-- The task --
Please count the lines in the entries below that include the word "value", and give only the number.

-- Saved entries --
-----
-- ==== Sys2Proof/Machine/Ops.lean ====
section
/-! DEFINITION. The named operations over memory and registers: the byte store in canonical form (R100 to R108), the patch
(R102), stores into 16-bit registers (R9), the ring buffer (R521), the command port (R31) and the random draw (R300). R550:
the block takes no exception, so there is no exception entry here; its one interrupt, the consumer step, is
Machine/Consumer.lean. -/

namespace Sys2Proof.Machine

/-! ## Byte memory -/

/-- The byte at an address; `dflt` is what an unlisted address reads as. -/
def Memory.read (dflt : Nat → Byte) : Memory → Nat → Byte
  | [], a => dflt a
  | (b, v) :: m, a => if a = b then v else Memory.read dflt m a

/-- The memory with the entry of an address taken out. -/
def Memory.erase : Memory → Nat → Memory
  | [], _ => []
  | (b, v) :: m, a => if a = b then m else (b, v) :: Memory.erase m a

/-- The memory with the entry of an address set, in its place in the rising order. -/
def Memory.insert : Memory → Nat → Byte → Memory
  | [], a, x => [(a, x)]
  | (b, v) :: m, a, x => if a < b then (a, x) :: (b, v) :: m else if a = b then (a, x) :: m else (b, v) :: Memory.insert m a x

/-- Write one byte, keeping the canonical form: writing what an unlisted address reads as takes the entry out. -/
def Memory.write (dflt : Nat → Byte) (m : Memory) (a : Nat) (x : Byte) : Memory :=
  if x = dflt a then m.erase a else m.insert a x

/-- The canonical memory of `size` bytes whose byte at each address `a` is `f a`. -/
def Memory.ofFn (dflt : Nat → Byte) (size : Nat) (f : Nat → Byte) : Memory :=
  (List.range size).filterMap (fun a => if f a = dflt a then none else some (a, f a))

/-- The canonical form, from address `lo` on: addresses strictly rising and below `size`, no entry equal to what an unlisted
address reads as. -/
def Memory.wfFrom (dflt : Nat → Byte) (size : Nat) : Nat → Memory → Bool
  | _, [] => true
  | lo, (a, v) :: m => decide (lo ≤ a) && decide (a < size) && decide (v ≠ dflt a) && Memory.wfFrom dflt size (a + 1) m

/-- The canonical form of a memory of `size` bytes. -/
def Memory.wf (dflt : Nat → Byte) (size : Nat) (m : Memory) : Bool := Memory.wfFrom dflt size 0 m

/-! ## The patch -/

/-- `MemRead(PATCH, i, 1)` (R102). -/
def readPatch (s : State) (i : Nat) : Byte := Memory.read (defaultPatchByte s.cfg) s.patch i

/-- `MemWrite(PATCH, i, 1, v)` (R102); every caller checks the bound first (R106). -/
def writePatch (s : State) (i : Nat) (v : Byte) : State :=
  { s with patch := Memory.write (defaultPatchByte s.cfg) s.patch i v }

/-- Byte i of the SysEx receive buffer (R48). -/
def readRx (s : State) (i : Nat) : Byte := Memory.read rxDefaultByte s.rx.buf i

/-! ## Stores into 16-bit registers -/

/-- Store a number into a u16 register. A value that does not fit leaves a free value (log entry 3). -/
def storeU16 (r : Reg16) (x : Nat) : Half := if x < 65536 then BitVec.ofNat 16 x else Config.unfit r x

/-- Store an integer into an s16 register. A value that does not fit leaves a free value (log entry 3). -/
def storeS16 (r : Reg16) (x : Int) : Half := if -32768 ≤ x ∧ x < 32768 then BitVec.ofInt 16 x else Config.unfit r x

/-! ## Unit registers of the state -/

/-- The state with its voice replaced. -/
def State.setVoice (s : State) (v : Voice) : State := { s with voice := v }
/-- The state with its controller replaced. -/
def State.setCtl (s : State) (c : Controller) : State := { s with ctl := c }
/-- The state with its engine registers replaced. -/
def State.setEng (s : State) (e : Engine) : State := { s with eng := e }
/-- The state with its receiver replaced. -/
def State.setRx (s : State) (r : Receiver) : State := { s with rx := r }
/-- The state with its output side replaced. -/
def State.setOut (s : State) (o : Output) : State := { s with out := o }

/-- `Lfo[i]` (R11). -/
def State.lfo (s : State) : LfoId → Lfo
  | .lfo1 => s.lfo1
  | .lfo2 => s.lfo2

/-- The state with `Lfo[i]` replaced. -/
def State.setLfo (s : State) (i : LfoId) (l : Lfo) : State :=
  match i with
  | .lfo1 => { s with lfo1 := l }
  | .lfo2 => { s with lfo2 := l }

/-- `Env[e]` of the voice (R11). -/
def State.env (s : State) : EnvId → Envelope
  | .env1 => s.voice.env1
  | .env2 => s.voice.env2

/-! ## Random numbers -/

/-- The next state of the 16-bit generator (R300). -/
def rngStep (r : Half) : Half := if r.getLsbD 0 then (r >>> 1) ^^^ 0xB400 else r >>> 1

/-- What `rng_next()` returns from the state it leaves: its low byte (R300). -/
def rngOut (r : Half) : Byte := r.extractLsb' 0 8

/-- `rng_next()` (R300): the state after the draw, and the byte drawn. -/
def rngNext (s : State) : State × Byte :=
  let r := rngStep s.eng.rng
  (s.setEng { s.eng with rng := r }, rngOut r)

/-! ## The ring buffer -/

/-- `count`, the samples in the ring buffer (R521). -/
def ringCount (s : State) : Nat := s.out.ring.length

/-- `push(x)` (R521). -/
def ringPush (s : State) (x : Byte) : State := s.setOut { s.out with ring := s.out.ring ++ [x] }

/-! ## The command port -/

/-- The next command the host presents, and the state with it taken off the port; none when it presents nothing (R31). -/
def fetchWord (s : State) : Option (Word × State) :=
  match s.port with
  | [] => none
  | w :: rest => some (w, { s with port := rest })

/-- The schedule from the host's next turn on: the consumer steps before it dropped. -/
def skipConsumer : List Agent → List Agent
  | .consumer :: rest => skipConsumer rest
  | sched => sched

/-- A word as the next command of the host, whose turn is next. -/
def presentNext (s : State) (w : Word) : State := { s with port := w :: s.port, sched := skipConsumer s.sched }

end Sys2Proof.Machine
end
-----
-- Output of the exercise --
2